-- ==== Sys2Proof/Laws/State.lean ====
section
/-!
SUPPORT. One lemma per field of State and per named update: the fields that the update leaves alone read as
before, and a single component that it replaces reads as replaced.
-/

namespace Sys2Proof.Machine

variable (s : State)

@[simp] theorem State.modLane_pending (l : Nat) (f : LaneState → LaneState) : (s.modLane l f).pending = s.pending := rfl
@[simp] theorem State.modLane_now (l : Nat) (f : LaneState → LaneState) : (s.modLane l f).now = s.now := rfl
@[simp] theorem State.modLane_bnd (l : Nat) (f : LaneState → LaneState) : (s.modLane l f).bnd = s.bnd := rfl
@[simp] theorem State.modLane_fresh (l : Nat) (f : LaneState → LaneState) : (s.modLane l f).fresh = s.fresh := rfl
@[simp] theorem State.modLane_out (l : Nat) (f : LaneState → LaneState) : (s.modLane l f).out = s.out := rfl
@[simp] theorem State.modLane_start (l : Nat) (f : LaneState → LaneState) : (s.modLane l f).start = s.start := rfl
@[simp] theorem State.modLane_power (l : Nat) (f : LaneState → LaneState) : (s.modLane l f).power = s.power := rfl
@[simp] theorem State.modLane_clk (l : Nat) (f : LaneState → LaneState) : (s.modLane l f).clk = s.clk := rfl
@[simp] theorem State.modLane_tide (l : Nat) (f : LaneState → LaneState) : (s.modLane l f).tide = s.tide := rfl
@[simp] theorem State.modLane_pool (l : Nat) (f : LaneState → LaneState) : (s.modLane l f).pool = s.pool := rfl
@[simp] theorem State.modLane_sched (l : Nat) (f : LaneState → LaneState) : (s.modLane l f).sched = s.sched := rfl
@[simp] theorem State.modLane_ports (l : Nat) (f : LaneState → LaneState) : (s.modLane l f).ports = s.ports := rfl
@[simp] theorem State.modLane_e1s (l : Nat) (f : LaneState → LaneState) : (s.modLane l f).e1s = s.e1s := rfl
@[simp] theorem State.modLane_cipher (l : Nat) (f : LaneState → LaneState) : (s.modLane l f).cipher = s.cipher := rfl
@[simp] theorem State.modLane_ring (l : Nat) (f : LaneState → LaneState) : (s.modLane l f).ring = s.ring := rfl
@[simp] theorem State.modLane_host (l : Nat) (f : LaneState → LaneState) : (s.modLane l f).host = s.host := rfl
@[simp] theorem State.modLane_evt (l : Nat) (f : LaneState → LaneState) : (s.modLane l f).evt = s.evt := rfl
@[simp] theorem State.modLane_cnt (l : Nat) (f : LaneState → LaneState) : (s.modLane l f).cnt = s.cnt := rfl
@[simp] theorem State.modLane_snap (l : Nat) (f : LaneState → LaneState) : (s.modLane l f).snap = s.snap := rfl
@[simp] theorem State.modLane_cfg (l : Nat) (f : LaneState → LaneState) : (s.modLane l f).cfg = s.cfg := rfl
@[simp] theorem State.modLane_adm (l : Nat) (f : LaneState → LaneState) : (s.modLane l f).adm = s.adm := rfl
@[simp] theorem State.modLane_cistern (l : Nat) (f : LaneState → LaneState) : (s.modLane l f).cistern = s.cistern := rfl
@[simp] theorem State.modLane_log (l : Nat) (f : LaneState → LaneState) : (s.modLane l f).log = s.log := rfl
@[simp] theorem State.modLane_craft (l : Nat) (f : LaneState → LaneState) : (s.modLane l f).craft = s.craft := rfl

@[simp] theorem State.modAlloc_pending (a : Nat) (f : AllocState → AllocState) : (s.modAlloc a f).pending = s.pending := rfl
@[simp] theorem State.modAlloc_now (a : Nat) (f : AllocState → AllocState) : (s.modAlloc a f).now = s.now := rfl
@[simp] theorem State.modAlloc_bnd (a : Nat) (f : AllocState → AllocState) : (s.modAlloc a f).bnd = s.bnd := rfl
@[simp] theorem State.modAlloc_fresh (a : Nat) (f : AllocState → AllocState) : (s.modAlloc a f).fresh = s.fresh := rfl
@[simp] theorem State.modAlloc_out (a : Nat) (f : AllocState → AllocState) : (s.modAlloc a f).out = s.out := rfl
@[simp] theorem State.modAlloc_start (a : Nat) (f : AllocState → AllocState) : (s.modAlloc a f).start = s.start := rfl
@[simp] theorem State.modAlloc_power (a : Nat) (f : AllocState → AllocState) : (s.modAlloc a f).power = s.power := rfl
@[simp] theorem State.modAlloc_clk (a : Nat) (f : AllocState → AllocState) : (s.modAlloc a f).clk = s.clk := rfl
@[simp] theorem State.modAlloc_tide (a : Nat) (f : AllocState → AllocState) : (s.modAlloc a f).tide = s.tide := rfl
@[simp] theorem State.modAlloc_pool (a : Nat) (f : AllocState → AllocState) : (s.modAlloc a f).pool = s.pool := rfl
@[simp] theorem State.modAlloc_sched (a : Nat) (f : AllocState → AllocState) : (s.modAlloc a f).sched = s.sched := rfl
@[simp] theorem State.modAlloc_ports (a : Nat) (f : AllocState → AllocState) : (s.modAlloc a f).ports = s.ports := rfl
@[simp] theorem State.modAlloc_e1s (a : Nat) (f : AllocState → AllocState) : (s.modAlloc a f).e1s = s.e1s := rfl
@[simp] theorem State.modAlloc_cipher (a : Nat) (f : AllocState → AllocState) : (s.modAlloc a f).cipher = s.cipher := rfl
@[simp] theorem State.modAlloc_ring (a : Nat) (f : AllocState → AllocState) : (s.modAlloc a f).ring = s.ring := rfl
@[simp] theorem State.modAlloc_host (a : Nat) (f : AllocState → AllocState) : (s.modAlloc a f).host = s.host := rfl
@[simp] theorem State.modAlloc_evt (a : Nat) (f : AllocState → AllocState) : (s.modAlloc a f).evt = s.evt := rfl
@[simp] theorem State.modAlloc_cnt (a : Nat) (f : AllocState → AllocState) : (s.modAlloc a f).cnt = s.cnt := rfl
@[simp] theorem State.modAlloc_snap (a : Nat) (f : AllocState → AllocState) : (s.modAlloc a f).snap = s.snap := rfl
@[simp] theorem State.modAlloc_cfg (a : Nat) (f : AllocState → AllocState) : (s.modAlloc a f).cfg = s.cfg := rfl
@[simp] theorem State.modAlloc_adm (a : Nat) (f : AllocState → AllocState) : (s.modAlloc a f).adm = s.adm := rfl
@[simp] theorem State.modAlloc_cistern (a : Nat) (f : AllocState → AllocState) : (s.modAlloc a f).cistern = s.cistern := rfl
@[simp] theorem State.modAlloc_log (a : Nat) (f : AllocState → AllocState) : (s.modAlloc a f).log = s.log := rfl
@[simp] theorem State.modAlloc_craft (a : Nat) (f : AllocState → AllocState) : (s.modAlloc a f).craft = s.craft := rfl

+++++

• **WHAT NEEDS TO BE DONE**: Where does the string "sched" appear in the records? Copy every line that holds it.

• **ANSWER FOR THE TASK**:
@[simp] theorem State.modLane_sched (l : Nat) (f : LaneState → LaneState) : (s.modLane l f).sched = s.sched := rfl
@[simp] theorem State.modAlloc_sched (a : Nat) (f : AllocState → AllocState) : (s.modAlloc a f).sched = s.sched := rfl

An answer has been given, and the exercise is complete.